Turning to retail sales, the tea leaves point to disappointment. The retail control group - which is used in GDP calculations - is expected to have risen by 0.1% on a monthly basis. However, credit card spending data from Bank of America (NYSE:BAC) and JP Morgan suggest a far weaker number, possibly negative, as worries around Omicron dampened consumption.

Dollar rollercoaster ahead

As for the dollar, it could be a volatile week. A strong inflation report may seal the deal for a rate hike in March and boost the reserve currency, before a potential disappointment in retail sales wipes out some of the gains.

In the bigger picture, the outlook remains bright over the next few months.
 The economy is booming and there’s still room for markets to price in a fourth rate increase for this year. Beyond rate hikes, the Fed’s plans about shrinking its balance sheet could be an additional force that supports the dollar against low-yielding currencies like the yen.

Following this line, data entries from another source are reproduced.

/-- The core that a map entry binds: site substitution, slot substitution, then rotation (R508, R468). -/
def State.mapCore (s : State) (site slot : Nat) : CoreId :=
  let site := match s.substSite.find? (fun e => e.1 == site) with | some e => e.2 | none => site
  let sub := tget 0 s.substCore [site, slot]
  let slot := if sub = 0 then slot else sub - 1
  let l := s.slotsOf site
  match l.findIdx? (fun x => x == slot) with
  | none => ⟨site, slot⟩
  | some j => ⟨site, l.getD ((j + tget 0 s.rot [site]) % l.length) slot⟩

/-- The entries of a core map checked one after another: the cores, or the cause of 0x5401 and the virtual core (R309, R335). -/
def State.mapCheck (s : State) (p : Nat) : List (List Byte) → List CoreId → Except (Nat × Nat) (List CoreId)
  | [], done => .ok done
  | w :: r, done =>
    let v := leNat w
    let c := s.mapCore (bits v 8 0) (bits v 13 9)
    if !(v.testBit 31) then .error (1, done.length)
    else if done.contains c then .error (2, done.length)
    else if isDie c.site && s.inService c.site && (s.plotSet p).testBit (plotOf c.site) && (s.slotsOf c.site).contains c.slot then
      s.mapCheck p r (done ++ [c])
    else .error (3, done.length)

/-- The core map of a context read and checked (R309). -/
def State.readMap (s : State) (ctx : Nat) : Except (Nat × Nat) (List CoreId) × State :=
  let n := s.rd (F.CX_CFG_NCORES.at stw 0 ctx)
  if n = 0 ∨ n > 2048 then (.error (4, 0), s)
  else
    let r := s.stwRead (s.rd (F.CX_MAP.at stw 0 ctx)) (4 * n)
    match r.1 with
    | .error _ => (.error (5, 0), r.2)
    | .ok b => (r.2.mapCheck (s.cxPart ctx) (pieces 4 n b) [], r.2)

/-- The contexts other than one that hold some of these cores (R310). -/
def State.holders (s : State) (ctx : Nat) (l : List CoreId) : List Nat :=
  (s.ctxs.filter (fun e => decide (e.1 ≠ [ctx]) && e.2.cores.any (fun c => l.contains c))).map (fun e => e.1.headD 0)

/-- Values that a core takes from its context's record (R146, R189). -/
def State.loadCtx (s : State) (c : CoreId) (ctx : Nat) : State :=
  let s := s.wr (F.SQ_TREF.core c) (s.rd (F.CX_TREF.at stw 0 ctx) >>> 5)
  let s := s.wr (F.SQ_TREF_LIM_LIMIT.core c) (s.rd (F.CX_LIMS_TREF_LIM.at stw 0 ctx))
  let s := s.wr (F.SQ_CREC.core c) (s.rd (F.CX_CREC.at stw 0 ctx) >>> 5)
  let s := s.wr (F.SQ_CREC_LIM_LIMIT.core c) (s.rd (F.CX_LIMS_CREC_LIM.at stw 0 ctx))
  let s := s.wr (F.SQ_HDR_TMO_TMO.core c) (s.rd (F.CX_TMO_HDR_TMO.at stw 0 ctx))
  s.wr (F.CB_RES_RES.core c) (s.rd (F.CX_CFG_RES.at stw 0 ctx))

/-- A core leaves a context: every store zero-filled, tiles invalid, slots empty (R310). -/
def State.leaveContext (s : State) (c : CoreId) : State :=
  let s := s.zeroCoreMem c 0
  let s := { s with ework := tkeep s.ework (fun k => decide (k.take 2 ≠ [c.site, c.slot])),
                    outst := s.outst.filter (fun r => decide (¬ (r.site = c.site ∧ r.unit = c.slot ∧ r.why = 1))) }
  let s := { s with parBad := s.parBad.filter (fun e => decide (¬ (e.1 = 2 ∧ coreAddr c 0 ≤ e.2 ∧ e.2 < coreAddr c 0x800000))) }
  let s := (((s.mxIdle c).wr (F.MX_STAT_TILE_VALID.core c) 0).wr (F.CORE_BIND_BOUND.core c) 0).wr (F.CORE_CTL_HALT.core c) 0
  let s := s.wr (F.CB_STAT_HWM.core c) 0
  let s := loopN 4 (fun n s => s.wr (slotLenLoc c n) 0) s
  s.onCore c (fun k => { k with fetched := [], cand := none, ready := none, held := none, window := [], loops := [], calls := [], consumed := 0,
                                stopReq := .none, slotAddr := [0, 0, 0, 0], mx := mxReset, vx := vxReset, saving := 0, bufGen := 0 })

/-- The generator as the save area holds it (R312). -/
def genBytes (g : Gen) : List Byte :=
  natLe g.x 4 ++ natLe g.y 4 ++ natLe g.z 4 ++ natLe g.w 4 ++ natLe (g.held >>> 16) 2 ++ natLe (bnat g.h) 1 ++ natLe 0 13

/-- The generator read from the save area. -/
def genOf (b : List Byte) : Gen :=
  let f (i n : Nat) : Nat := leNat ((b.drop i).take n)
  { x := f 0 4, y := f 4 4, z := f 8 4, w := f 12 4, held := f 16 2 <<< 16, h := decide (f 18 1 % 2 = 1) }

/-- The save slot of a virtual core (R312). -/
def State.slotBase (s : State) (ctx v : Nat) : Nat := (s.rd (F.CX_SAVE.at stw 0 ctx)) <<< 16 + 0x10000 + 0x480000 * v

/-- 64 KiB units of core memory that a save writes (R313). -/
def State.savedUnits (s : State) (c : CoreId) : Nat := max (s.rd (F.CB_RES_RES.core c)) (s.rd (F.CB_STAT_HWM.core c))

/-- The first 608 bytes of a save slot (R125, R312). -/
def State.saveHead (s : State) (c : CoreId) : List Byte :=
  let k := s.core c
  let lens := (List.range 4).map (fun n => s.rd (slotLenLoc c n))
  seqBytes { pc := s.pc c, ix := s.ixRegs c, loops := k.loops, calls := k.calls, step := s.rd (F.SQ_STEP_NUM_STEP.core c) } k.consumed ++
    seqBytes k.stepRec 0 ++ genBytes k.gen ++
    padTo 32 (natLe (s.rd (F.MX_STAT_TILE_VALID.core c)) 2 ++ lens.flatMap (fun n => natLe n 2) ++ natLe (s.rd (F.CB_RES_RES.core c)) 1 ++
      natLe (s.savedUnits c) 1 ++ natLe (k.saving / 2) 1) ++
    (List.range 4).flatMap (fun n => natLe (if lens.getD n 0 = 0 then 0 else k.slotAddr.getD n 0) 8)

/-- The tiles, program slots and core memory that the header of a save slot records: offset in the slot and bytes (R312, R313). -/
def slotParts (h : List Byte) : List (Nat × Nat) :=
  let f (i n : Nat) : Nat := leNat ((h.drop i).take n)
  (ones (f 544 2) 16).map (fun t => (0x1000 + 0x4000 * t, 0x4000)) ++
    ((List.range 4).filter (fun n => decide (f (546 + 2 * n) 2 ≠ 0))).map (fun n => (0x41000 + 0x800 * n, 4 * f (546 + 2 * n) 2)) ++
    (if f 555 1 = 0 then [] else [(0x80000, f 555 1 * 65536)])

/-- What a save writes, piece by piece: offset in the slot and bytes (R313). -/
def State.savePieces (s : State) (c : CoreId) : List (Nat × List Byte) :=
  [(0, s.saveHead c)] ++
    ((List.range 16).filter (fun t => s.tileValid c t)).map (fun t =>
      (0x1000 + 0x4000 * t, (List.range 4096).flatMap (fun k => natLe (s.acc c t k) 4))) ++
    ((List.range 4).filter (fun n => decide (s.rd (slotLenLoc c n) ≠ 0))).map (fun n =>
      (0x41000 + 0x800 * n, (List.range (s.rd (slotLenLoc c n))).flatMap (fun w => natLe (s.progWord c n w) 4))) ++
    (if s.savedUnits c = 0 then [] else [(0x80000, mgetN s.cmem (coreAddr c 0) (s.savedUnits c * 65536))])

/-- A core's transfer to or from its save slot (R303, R313). -/
def State.saveAsker (s : State) (c : CoreId) (type : Nat) : Asker := { master := s.stewardMaster, site := c.site, slot := c.slot, type := type, op := bnat (decide (type = 2)) }

/-- Pieces written one after another, up to the first that fails. -/
def State.writePieces (s : State) (q : Asker) (base : Nat) (l : List (Nat × List Byte)) : Except Nat Unit × State :=
  l.foldl (fun (a : Except Nat Unit × State) e =>
    match a.1 with
    | .error c => (.error c, a.2)
    | .ok _ => a.2.panelWrite q (base + e.1) e.2) (.ok (), s)

/-- A core's requests are abandoned and its fence tag advances; the count abandoned (R535 step 4, R536). Its transfer numbers start again, so that no target die counts on from a transfer that is over (R262). -/
def State.drainCore (s : State) (c : CoreId) : Nat × State :=
  let mine (r : Req) : Bool := decide (r.site = c.site ∧ r.unit = c.slot)
  let n := (s.outst.filter mine).length
  let s := ({ s with outst := s.outst.filter (fun r => !(mine r)) } : State).dropHolds (fun e => decide (e.pkt.src = c.site ∧ e.pkt.sunit = c.slot)) (fun _ => true)
  let old (k : Key) : Bool := decide (k.getD 1 0 = c.site ∧ k.getD 2 0 = c.slot)
  let s : State := { s with mcGot := tkeep s.mcGot (fun k => !(old k)), mcBad := tkeep s.mcBad (fun k => !(old k)),
                            mcFrom := tkeep s.mcFrom (fun k => !(decide (k.headD 0 = c.site ∧ k.getD 1 0 = c.slot))) }
  (n, s.onCore c (fun k => { k with fence := (k.fence + 1) % 65536, mcTransfer := 0, sigs := [] }))

/-- A core acts on STOP (R498): descriptors in progress abandoned, waits withdrawn without records, tiles invalid. -/
def State.stopNow (s : State) (c : CoreId) : State :=
  let k := s.core c
  let ents := (match k.held with | some h => h.ents | none => []) ++ (match k.cand with | some cd => cd.ents | none => [])
  let s := (s.cancelEnts c ents).2
  let s := (s.mxIdle c).wr (F.MX_STAT_TILE_VALID.core c) 0
  s.onCore c (fun k => { k with cand := none, ready := none, held := none, window := [], fetched := [], consumed := 0, mx := mxReset, vx := vxReset,
                                saving := 0, stopReq := .stop })

/-- A NOTICE STOP sent to cores. -/
def State.sendStops (s : State) (l : List CoreId) : State :=
  each l (fun c s => s.tellCore c 10 (s.ctxOf c) (s.rd (F.CORE_BIND_VCORE.core c)) []) s

/-- A drain begins (R535 step 1). -/
def State.startDrain (s : State) (kind : DrainKind) (cores : List CoreId) : State :=
  { s.sendStops cores with drains := s.drains ++ [{ kind := kind, cores := cores, start := s.time }] }

/-- What a save slot holds: what the core that is still to save it would write, else what its header records. -/
def State.slotHolds (s : State) (ctx v : Nat) (c : CoreId) : List (Nat × Nat) × State :=
  if s.cxState ctx = 3 ∧ (s.cx ctx).wait.contains v then ((s.savePieces c).map (fun p => (p.1, p.2.length)), s)
  else
    let r := s.panelRead (s.saveAsker c 1) (s.slotBase ctx v) 608
    match r.1 with
    | .error _ => ([], r.2)
    | .ok h => ((0, 608) :: slotParts h, r.2)
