/-- Queue of a DOORBELL. -/
def dbQueue (m : CtlMsg) : Nat := m.words.headD 0 % 4096
/-- Master of a DOORBELL. -/
def dbMaster (m : CtlMsg) : Nat := bits (m.words.headD 0) 25 14
/-- Second word of a DOORBELL. -/
def dbArg (m : CtlMsg) : Nat := m.words.getD 1 0

/-- Is a new TAIL outside the range (R319): it moves TAIL, and leaves more than a ring of entries. -/
def State.tailBad (s : State) (q new : Nat) : Bool :=
  decide ((new + 2 ^ 32 - s.rd (F.QU_TAIL_TAIL.at stw 0 q)) % 2 ^ 32 ≠ 0 ∧
    2 ^ s.rd (F.QU_CFG_LOG2SIZE.at stw 0 q) < (new + 2 ^ 32 - s.rd (F.QU_HEAD_HEAD.at stw 0 q)) % 2 ^ 32)

/-- DOORBELL_TAIL (R319, R320). -/
def State.doorbellTail (s : State) (m : CtlMsg) : State :=
  let q := dbQueue m
  if !(s.isDoorbell 0 m) then s
  else
    let s := s.takeCtl (.ctl m) m.src m.dest
    if s.quCheck q (dbMaster m) ≠ 0 then s.quDeny q (dbMaster m) m.src 0x1F
    else if s.quRefusal q 0 ≠ 0 then s.cxRecord (s.quRefusal q 0) (s.quCtx q) q 0
    else if s.tailBad q (dbArg m) then s.quStop q 0x5302 0 0
    else if (dbArg m + 2 ^ 32 - s.rd (F.QU_TAIL_TAIL.at stw 0 q)) % 2 ^ 32 = 0 then s
    else ((s.wr (F.QU_TAIL_TAIL.at stw 0 q) (dbArg m)).readRing q).kick

/-- The core or unit a NOTICE of the queue block answers (log 15). -/
def State.answerDoorbell (s : State) (m : CtlMsg) (kind : Nat) (words : List Nat) : State :=
  s.tellCore ⟨m.src, m.tag⟩ kind (dbMaster m) (s.rd (F.CORE_BIND_VCORE.core ⟨m.src, m.tag⟩)) words

/-- An ENQ refused at the queue block fails with the code (R124, R320): the record is made here. -/
def State.enqRefused (s : State) (m : CtlMsg) (code : Nat) : State :=
  let c : CoreId := ⟨m.src, m.tag⟩
  match (s.core c).held with
  | some h => if h.op = 0x18 then s.seqFail c h.addr h.desc { code := code, info0 := 0, form := 2 } else s
  | none => s

/-- DOORBELL_RESERVE (R320). -/
def State.doorbellReserve (s : State) (m : CtlMsg) : State :=
  let q := dbQueue m
  if !(s.isDoorbell 1 m) then s
  else
    let s := s.takeCtl (.ctl m) m.src m.dest
    if s.quCheck q (dbMaster m) ≠ 0 then (s.quDeny q (dbMaster m) m.src m.tag).enqRefused m (s.quCheck q (dbMaster m))
    else if s.quRefusal q 1 ≠ 0 then (s.cxRecord (s.quRefusal q 1) (s.quCtx q) q 0).enqRefused m (s.quRefusal q 1)
    else
      let r := (s.queue q).resv
      if (r + 2 ^ 32 - s.rd (F.QU_HEAD_HEAD.at stw 0 q)) % 2 ^ 32 ≥ 2 ^ s.rd (F.QU_CFG_LOG2SIZE.at stw 0 q) then s.answerDoorbell m 8 []
      else (s.onQueue q (fun k => { k with resv := (r + 1) % 2 ^ 32 })).answerDoorbell m 7 [r]

/-- TAIL raised over published slots in index order (R320). -/
def State.raiseTail (s : State) (q : Nat) : State :=
  loopN (s.queue q).pub.length (fun _ s =>
    let t := s.rd (F.QU_TAIL_TAIL.at stw 0 q)
    if (s.queue q).pub.contains t then
      (s.onQueue q (fun k => { k with pub := k.pub.erase t })).wr (F.QU_TAIL_TAIL.at stw 0 q) (t + 1)
    else s) s

/-- DOORBELL_PUBLISH (R320). -/
def State.doorbellPublish (s : State) (m : CtlMsg) : State :=
  let q := dbQueue m
  if !(s.isDoorbell 2 m) then s
  else
    let s := s.takeCtl (.ctl m) m.src m.dest
    if s.quCheck q (dbMaster m) ≠ 0 then (s.quDeny q (dbMaster m) m.src m.tag).enqRefused m (s.quCheck q (dbMaster m))
    else if s.quRefusal q 2 ≠ 0 then (s.cxRecord (s.quRefusal q 2) (s.quCtx q) q 0).enqRefused m (s.quRefusal q 2)
    else
      let s := (s.onQueue q (fun k => { k with pub := if k.pub.contains (dbArg m) then k.pub else k.pub ++ [dbArg m] })).raiseTail q
      ((s.answerDoorbell m 9 []).readRing q).kick
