/-- PORT_DOWN (R407, R391): the port is DOWN, or FAULT where a fault took it down. -/
def State.etPortDown (s : State) (site port : Nat) (fault : Bool) : State :=
  if !(isIo site) ∨ 8 ≤ port ∨ s.rd (F.ET_STAT_STATE.at site port) ≠ 2 then s
  else ((s.wr (F.ET_STAT_STATE.at site port) (if fault then 3 else 0)).wr (F.ET_STAT_FEC_LOCK.at site port) 0).grRecord site port 0xD501 2 0 0 0 0 0

/-- A big-endian number of a frame. -/
def frameNat (b : List Byte) (i n : Nat) : Nat := leNat ((b.drop i).take n).reverse

/-- Does a port accept a frame (R384, R385): its FCS, destination, tags, IPv6 and UDP; the first byte of an address on the wire is its most significant (DEDUCED, log 44). -/
def State.frameTaken (s : State) (site port : Nat) (b : List Byte) : Bool :=
  let n := b.length
  let tagged := decide (frameNat b 12 2 = 0x8100)
  let o := if tagged then 18 else 14
  let udp := frameNat b (o + 42) 2
  decide (64 ≤ n ∧ n ≤ 9216) && decide (leNat (b.drop (n - 4)) = crc32 (b.take (n - 4))) &&
    decide (frameNat b 0 6 = s.rd (F.ET_MAC.at site port) ∧ frameNat b (o - 2) 2 = 0x86DD ∧ frameNat b (o + 6) 1 = 17) &&
    decide ((b.drop (o + 24)).take 16 = s.grIp site) &&
    (decide (udp = s.rd (F.GR_CFG_UDP_PORT.at site)) || (s.on (F.ET_CTL_PTP.at site port) && decide (udp = 319 ∨ udp = 320)))

/-- ETH_FRAME_RECEIVE (R385): a frame that the port does not accept is discarded and counted; an accepted one arrives by the row of its packet. -/
def State.ethFrame (s : State) (site port : Nat) (b : List Byte) : State :=
  if s.etUp site port ∧ !(s.frameTaken site port b) then s.etDrop site port else s

/-- Steering toward the grandmaster (R425): at the first lock an offset above 1 µs is stepped within R424, else panel time is slewed. -/
def State.ptpSteer (s : State) (off : Int) : State :=
  if s.rd (F.RC_CTL_SRC.at 309) ≠ 1 then s
  else
    let first := !s.ptp.locked
    let s : State := { s with ptp := { s.ptp with locked := true } }
    if first ∧ 1000 < off.natAbs then
      (if 0 < off ∧ (List.range 64).any (fun p => s.ptValid p) then s
      else
        let v := ((-off) % 18446744073709551616).toNat
        (s.setTime (s.time + v)).clockRec 0x9301 309 0 0x1FF 0 v)
    else s.steer off

/-- PTP_EVENT_MESSAGE (R396): Sync is stamped with panel time, Follow_Up is answered with Delay_Req, Delay_Resp closes the exchange. -/
def State.ptpMessage (s : State) (site port : Nat) (m : PtpMsg) : State :=
  if !(s.etUp site port) ∨ !(s.on (F.ET_CTL_PTP.at site port)) then s
  else
    let k := s.ptp
    match m with
    | .sync q => { s with ptp := { k with seq := q, t2 := s.now site, asked := false } }
    | .followUp q t1 =>
      if q ≠ k.seq then s else { s with ptp := { k with t1 := t1, t3 := s.now site, asked := true } }.send (.ptpOut site port q)
    | .delayResp q t4 =>
      if q ≠ k.seq ∨ !k.asked then s
      else
        let s : State := { s with ptp := { k with asked := false } }
        let a : Int := (k.t2 : Int) - k.t1
        let b : Int := (t4 : Int) - k.t3
        s.ptpSteer ((a - b) / 2)

/-- The connection a received packet belongs to (R388). -/
def connOf (p : GPkt) : Nat := 16 * (p.member % 512) + p.die % 16

/-- A NACK reaches the sender (R389, R390): the transfer fails with 0xD104, and the PSN counts as received. -/
def State.grNacked (s : State) (site : Nat) (p : GPkt) : State :=
  let c := connOf p
  let k := s.conn site c
  let s := match k.unack.find? (fun g => g.out.p.psn == p.psn) with
    | some g =>
      let s := s.setConn site c { k with unack := k.unack.erase g }
      if g.out.chan < 64 then s.xcFail site g.out.chan g.out.ix 0xD104 (p.arg % 65536) else s
    | none => s
  s.grAcked site c p false

/-- A SIGNAL packet performed (R394): one added to the arrival cell of channel RCHAN; the STATUS of a refusal. -/
def State.grSignal (s : State) (site : Nat) (p : GPkt) : Nat × State :=
  let ch := p.arg % 65536
  if 64 ≤ ch then (0xD103, s.grRecord site 0xFF 0xD103 2 p.member p.die 1 0 p.psn)
  else (0, s.ioSignal site (s.rd (F.XC_AR_SITE.at site 0 ch)) (s.rd (F.XC_AR_CELL.at site 0 ch)))

/-- The KIND, grove ID and step of a CTRL packet (R399). -/
def ctrlHead (p : GPkt) : Nat × Nat × Nat := (leNat (p.data.take 1), leNat ((p.data.drop 2).take 2), leNat ((p.data.drop 4).take 4))

/-- The u32 that begins a CTRL payload (R399). -/
def ctrlWord (p : GPkt) : Nat := leNat ((p.data.drop 8).take 4)

/-- A numbered packet at its receiver (R389): duplicates are acknowledged again and not applied, packets beyond the record are discarded, others are performed once and recorded. -/
def State.grTake (s : State) (site port : Nat) (ce : Bool) (p : GPkt) (act : State → Nat × State) : State :=
  let c := connOf p
  let k := s.conn site c
  let d := psnDist p.psn k.apsn
  if 2 ^ 31 ≤ d ∨ (d < 256 ∧ k.got.testBit d) then s.ackCount site c ce
  else if 256 ≤ d then s.etDrop site port
  else
    let r := act s
    let s := if r.1 = 0 then r.2 else r.2.sendNack site c p.psn r.1
    (s.setConn site c (recordPsn (s.conn site c) d)).ackCount site c ce

/-- A packet applied once its connection's record is held (R388 to R394). `ctrl` is what a CTRL packet does. -/
def State.grApply (s : State) (site port : Nat) (ce : Bool) (p : GPkt) (ctrl : State → State) : State :=
  match p.type with
  | 1 => s.grTake site port ce p (fun s => s.grData site p)
  | 2 => s.grTake site port ce p (fun s => s.grSignal site p)
  | 3 => s.grAcked site (connOf p) p true
  | 4 => s.grNacked site p
  | _ => s.grTake site port ce p (fun s => (0, ctrl s))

The main risk to this view would be any signs that inflation has peaked moving forward. If investors sense the heydays of inflation are behind us now that energy prices are stabilizing and government spending is fading, they could dial back bets for Fed tightening. But that’s probably a story for April or later, as that’s when the year-over-year comparisons in inflation become much tougher.

Taking a technical look at dollar/yen, if the bulls manage to pierce above the 5-year high of 116.30, the next barrier to provide resistance may be 117.80, which was the inside swing high of December 2016.


On the downside, initial support to declines may be found at 115.00. A potential violation would turn the focus to 114.25, a region that overlaps with the 50-day moving average and the uptrend line drawn from the September lows.